* [EXERCISE OBJECTIVE]:
Wherever a line of the data contains "injEq", copy that line.

* [Collected data entries]:
+ + + +

-- ==== Sys2Proof/Laws/Buffer.lean ====
section
/-! SUPPORT. The laws of the command buffer: reads after writes, and that every write keeps the canonical form and,
inside the buffer, its set of addresses. -/

namespace Sys2Proof.Machine

/-! ## One byte -/

@[simp] theorem readByte_writeByte_self (m : Memory) (a : Nat) (b : Byte) :
    readByte (writeByte m a b) a = some b := by
  induction m with
  | nil => simp [writeByte, readByte]
  | cons c rest ih =>
    obtain ⟨k, v⟩ := c
    unfold writeByte
    split
    · simp [readByte]
    · split
      · simp [readByte]
      · next h => simp [readByte, h, ih]

theorem readByte_writeByte_other (m : Memory) {a a' : Nat} (b : Byte) (h : a' ≠ a) :
    readByte (writeByte m a b) a' = readByte m a' := by
  induction m with
  | nil => simp [writeByte, readByte, h]
  | cons c rest ih =>
    obtain ⟨k, v⟩ := c
    unfold writeByte
    split
    · rw [readByte, if_neg h]
    · split
      · next hk => subst hk; simp [readByte, h]
      · simp [readByte, ih]

theorem mem_addresses_writeByte (m : Memory) (a : Nat) (b : Byte) (k : Nat) :
    k ∈ (writeByte m a b).map Prod.fst ↔ k = a ∨ k ∈ m.map Prod.fst := by
  induction m with
  | nil => simp [writeByte]
  | cons c rest ih =>
    obtain ⟨j, v⟩ := c
    unfold writeByte
    split
    · simp
    · split
      · next h => subst h; simp
      · simp only [List.map_cons, List.mem_cons, ih]; tauto

/-- Writing a byte keeps the canonical form. -/
theorem writeByte_keeps_wf {m : Memory} (h : Memory.wf m) (a : Nat) (b : Byte) : Memory.wf (writeByte m a b) := by
  induction m with
  | nil => simp [Memory.wf, writeByte]
  | cons c rest ih =>
    obtain ⟨j, v⟩ := c
    simp only [Memory.wf, List.map_cons, List.pairwise_cons] at h
    unfold writeByte
    split
    · next hlt =>
      simp only [Memory.wf, List.map_cons, List.pairwise_cons, List.mem_cons]
      refine ⟨?_, h⟩
      rintro k (rfl | hk)
      · exact hlt
      · exact hlt.trans (h.1 k hk)
    · split
      · next _ he => subst he; simpa [Memory.wf] using h
      · next hlt hne =>
        simp only [Memory.wf, List.map_cons, List.pairwise_cons]
        refine ⟨?_, ih h.2⟩
        intro k hk
        rcases (mem_addresses_writeByte rest a b k).1 hk with rfl | hk
        · omega
        · exact h.1 k hk

/-- Writing to an address the buffer has leaves its addresses as they are: the buffer is not resized. -/
theorem addresses_writeByte_of_mem {m : Memory} (hwf : Memory.wf m) {a : Nat} (ha : a ∈ m.map Prod.fst) (b : Byte) :
    (writeByte m a b).map Prod.fst = m.map Prod.fst := by
  induction m with
  | nil => simp at ha
  | cons c rest ih =>
    obtain ⟨j, v⟩ := c
    simp only [Memory.wf, List.map_cons, List.pairwise_cons, List.mem_cons] at hwf ha
    unfold writeByte
    split
    · next hlt =>
      rcases ha with rfl | ha
      · omega
      · have := hwf.1 a ha; omega
    · split
      · next _ he => simp [he]
      · next hne => simp [ih hwf.2 (by tauto)]

/-! ## A big-endian value of several bytes -/

theorem memWrite_keeps_wf {m : Memory} (h : Memory.wf m) (a n v : Nat) : Memory.wf (memWrite a n v m) := by
  induction n generalizing v with
  | zero => exact h
  | succ n ih => exact writeByte_keeps_wf (ih _) _ _

theorem readByte_memWrite_other (m : Memory) {a n k : Nat} (v : Nat) (h : k < a ∨ a + n ≤ k) :
    readByte (memWrite a n v m) k = readByte m k := by
  induction n generalizing v with
  | zero => rfl
  | succ n ih =>
    rw [memWrite, readByte_writeByte_other _ _ (by omega), ih _ (by omega)]

/-- Byte `j` of an `n`-byte big-endian write is bits `8*(n-1-j)+7 .. 8*(n-1-j)` of the value. -/
theorem readByte_memWrite (m : Memory) (a : Nat) {n j : Nat} (v : Nat) (h : j < n) :
    readByte (memWrite a n v m) (a + j) = some (BitVec.ofNat 8 (v >>> (8 * (n - 1 - j)))) := by
  induction n generalizing v with
  | zero => omega
  | succ n ih =>
    rw [memWrite]
    rcases Nat.lt_or_ge j n with hj | hj
    · rw [readByte_writeByte_other _ _ (by omega), ih _ hj, ← Nat.shiftRight_add]
      congr 3; omega
    · obtain rfl : j = n := by omega
      simp

theorem addresses_memWrite_of_mem {m : Memory} (hwf : Memory.wf m) {a n : Nat} (v : Nat)
    (h : ∀ j < n, a + j ∈ m.map Prod.fst) : (memWrite a n v m).map Prod.fst = m.map Prod.fst := by
  induction n generalizing v with
  | zero => rfl
  | succ n ih =>
    have ih' := ih (v >>> 8) fun j hj => h j (by omega)
    rw [memWrite, addresses_writeByte_of_mem (memWrite_keeps_wf hwf _ _ _) (by rw [ih']; exact h n (by omega)), ih']

theorem memRead_congr {m m' : Memory} {a n : Nat} (h : ∀ j < n, readByte m' (a + j) = readByte m (a + j)) :
    memRead m' a n = memRead m a n := by
  induction n with
  | zero => rfl
  | succ n ih => rw [memRead, memRead, ih fun j hj => h j (by omega), h n (by omega)]

/-- Reading back what was written gives the value, cut to the bytes written. -/
theorem memRead_memWrite (m : Memory) (a n v : Nat) :
    memRead (memWrite a n v m) a n = some (v % 2 ^ (8 * n)) := by
  induction n generalizing v with
  | zero => simp [memRead, Nat.mod_one]
  | succ n ih =>
    rw [memRead, memRead_congr (m := memWrite a n (v >>> 8) m) (by
      intro j hj; rw [memWrite, readByte_writeByte_other _ _ (by omega)]), ih, memWrite, readByte_writeByte_self]
    simp only [BitVec.toNat_ofNat, Option.some.injEq]
    rw [← Nat.shiftLeft_add_eq_or_of_lt (Nat.mod_lt _ (by decide)), Nat.shiftLeft_eq, Nat.shiftRight_eq_div_pow,
      show 8 * (n + 1) = 8 + 8 * n by ring, pow_add, Nat.mod_mul]
    ring

theorem memRead_memWrite_other (m : Memory) {a n a' n' : Nat} (v : Nat) (h : a' + n' ≤ a ∨ a + n ≤ a') :
    memRead (memWrite a n v m) a' n' = memRead m a' n' :=
  memRead_congr fun j hj => readByte_memWrite_other m v (by omega)

/-- A two-byte read that has a value is its two bytes, the first the high one (R15). -/
theorem memRead_two {m : Memory} {a v : Nat} (h : memRead m a 2 = some v) :
    ∃ hi lo : Byte, readByte m a = some hi ∧ readByte m (a + 1) = some lo ∧ v = 256 * hi.toNat + lo.toNat := by
  simp only [memRead, Nat.add_zero] at h
  cases h0 : readByte m a with
  | none => simp [h0] at h
  | some hi =>
    cases h1 : readByte m (a + 1) with
    | none => simp [h0, h1] at h
    | some lo =>
      refine ⟨hi, lo, rfl, rfl, ?_⟩
      simp only [h0, h1, Option.some.injEq] at h
      rw [← h, ← Nat.shiftLeft_add_eq_or_of_lt lo.isLt]
      simp [Nat.shiftLeft_eq]; ring

/-! ## The created buffer -/

theorem readByte_createAux (n : Nat) (a base : Nat) :
    readByte ((List.range' base n).map fun k => (k, 0x00#8)) a = if base ≤ a ∧ a < base + n then some 0 else none := by
  induction n generalizing base with
  | zero => simp [readByte]
  | succ n ih =>
    rw [List.range'_succ, List.map_cons, readByte, ih]
    split
    · next h => subst h; simp
    · next h => congr 1; simp only [eq_iff_iff]; omega

@[simp] theorem readByte_createBuffer (cc a : Nat) :
    readByte (createBuffer cc) a = if a < bufLen cc then some 0 else none := by
  rw [createBuffer, List.range_eq_range', readByte_createAux]; simp

@[simp] theorem addresses_createBuffer (cc : Nat) : (createBuffer cc).map Prod.fst = List.range (bufLen cc) := by
  simp [createBuffer, Function.comp_def]

/-- A buffer whose addresses are `0 .. n-1` is in canonical form. -/
theorem wf_of_addresses {m : Memory} {n : Nat} (h : m.map Prod.fst = List.range n) : Memory.wf m := by
  rw [Memory.wf, h]; exact List.pairwise_lt_range

theorem createBuffer_wf (cc : Nat) : Memory.wf (createBuffer cc) := wf_of_addresses (addresses_createBuffer cc)

/-! ## Equal memories are equal data -/

theorem readByte_none_of_lt {m : Memory} {a : Nat} (h : ∀ k ∈ m.map Prod.fst, a < k) : readByte m a = none := by
  induction m with
  | nil => rfl
  | cons c rest ih =>
    obtain ⟨k, v⟩ := c
    simp only [List.map_cons, List.mem_cons, forall_eq_or_imp] at h
    rw [readByte, if_neg (by omega), ih h.2]

/-- Two canonical memories that read alike at every address are the same list. -/
theorem memory_ext {m m' : Memory} (hm : Memory.wf m) (hm' : Memory.wf m')
    (h : ∀ a, readByte m a = readByte m' a) : m = m' := by
  induction m generalizing m' with
  | nil =>
    cases m' with
    | nil => rfl
    | cons c' rest' => have := h c'.1; simp [readByte] at this
  | cons c rest ih =>
    obtain ⟨k, v⟩ := c
    cases m' with
    | nil => have := h k; simp [readByte] at this
    | cons c' rest' =>
      obtain ⟨k', v'⟩ := c'
      simp only [Memory.wf, List.map_cons, List.pairwise_cons] at hm hm'
      obtain rfl : k = k' := by
        rcases Nat.lt_trichotomy k k' with hlt | heq | hlt
        · have := h k
          rw [readByte, if_pos rfl, readByte, if_neg (by omega),
            readByte_none_of_lt fun j hj => hlt.trans (hm'.1 j hj)] at this
          cases this
        · exact heq
        · have := h k'
          rw [readByte, if_neg (by omega), readByte_none_of_lt fun j hj => hlt.trans (hm.1 j hj), readByte,
            if_pos rfl] at this
          cases this
      obtain rfl : v = v' := by simpa [readByte] using h k
      rw [ih hm.2 hm'.2 fun a => ?_]
      by_cases ha : a = k
      · subst ha; rw [readByte_none_of_lt hm.1, readByte_none_of_lt hm'.1]
      · simpa [readByte, ha] using h a

/-! ## The frame a buffer makes -/

theorem readByte_eq_getElem_aux {m : Memory} {n base : Nat} (h : m.map Prod.fst = List.range' base n) (k : Nat) :
    readByte m (base + k) = (frameOf m)[k]? := by
  induction n generalizing m base k with
  | zero => obtain rfl := List.map_eq_nil_iff.1 h; simp [readByte, frameOf]
  | succ n ih =>
    cases m with
    | nil => simp [List.range'_succ] at h
    | cons c rest =>
      obtain ⟨j, v⟩ := c
      rw [List.range'_succ, List.map_cons, List.cons.injEq] at h
      obtain ⟨rfl, hr⟩ := h
      cases k with
      | zero => simp [readByte, frameOf]
      | succ k =>
        have := ih hr k
        simp only [frameOf, List.map_cons, List.getElem?_cons_succ] at this ⊢
        rw [← this, readByte, if_neg (by simp), show j + 1 + k = j + (k + 1) by ring]

/-- Byte `k` of the frame is byte `k` of the buffer (R76). -/
theorem frameOf_getElem {m : Memory} {n : Nat} (h : m.map Prod.fst = List.range n) (k : Nat) :
    (frameOf m)[k]? = readByte m k := by
  rw [List.range_eq_range'] at h
  simpa using (readByte_eq_getElem_aux h k).symm

theorem frameOf_length {m : Memory} {n : Nat} (h : m.map Prod.fst = List.range n) : (frameOf m).length = n := by
  have := congrArg List.length h
  simpa [frameOf] using this

end Sys2Proof.Machine
end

+ + + +

* [EXERCISE SOLUTION]:
    simp only [BitVec.toNat_ofNat, Option.some.injEq]
      simp only [h0, h1, Option.some.injEq] at h
      rw [List.range'_succ, List.map_cons, List.cons.injEq] at h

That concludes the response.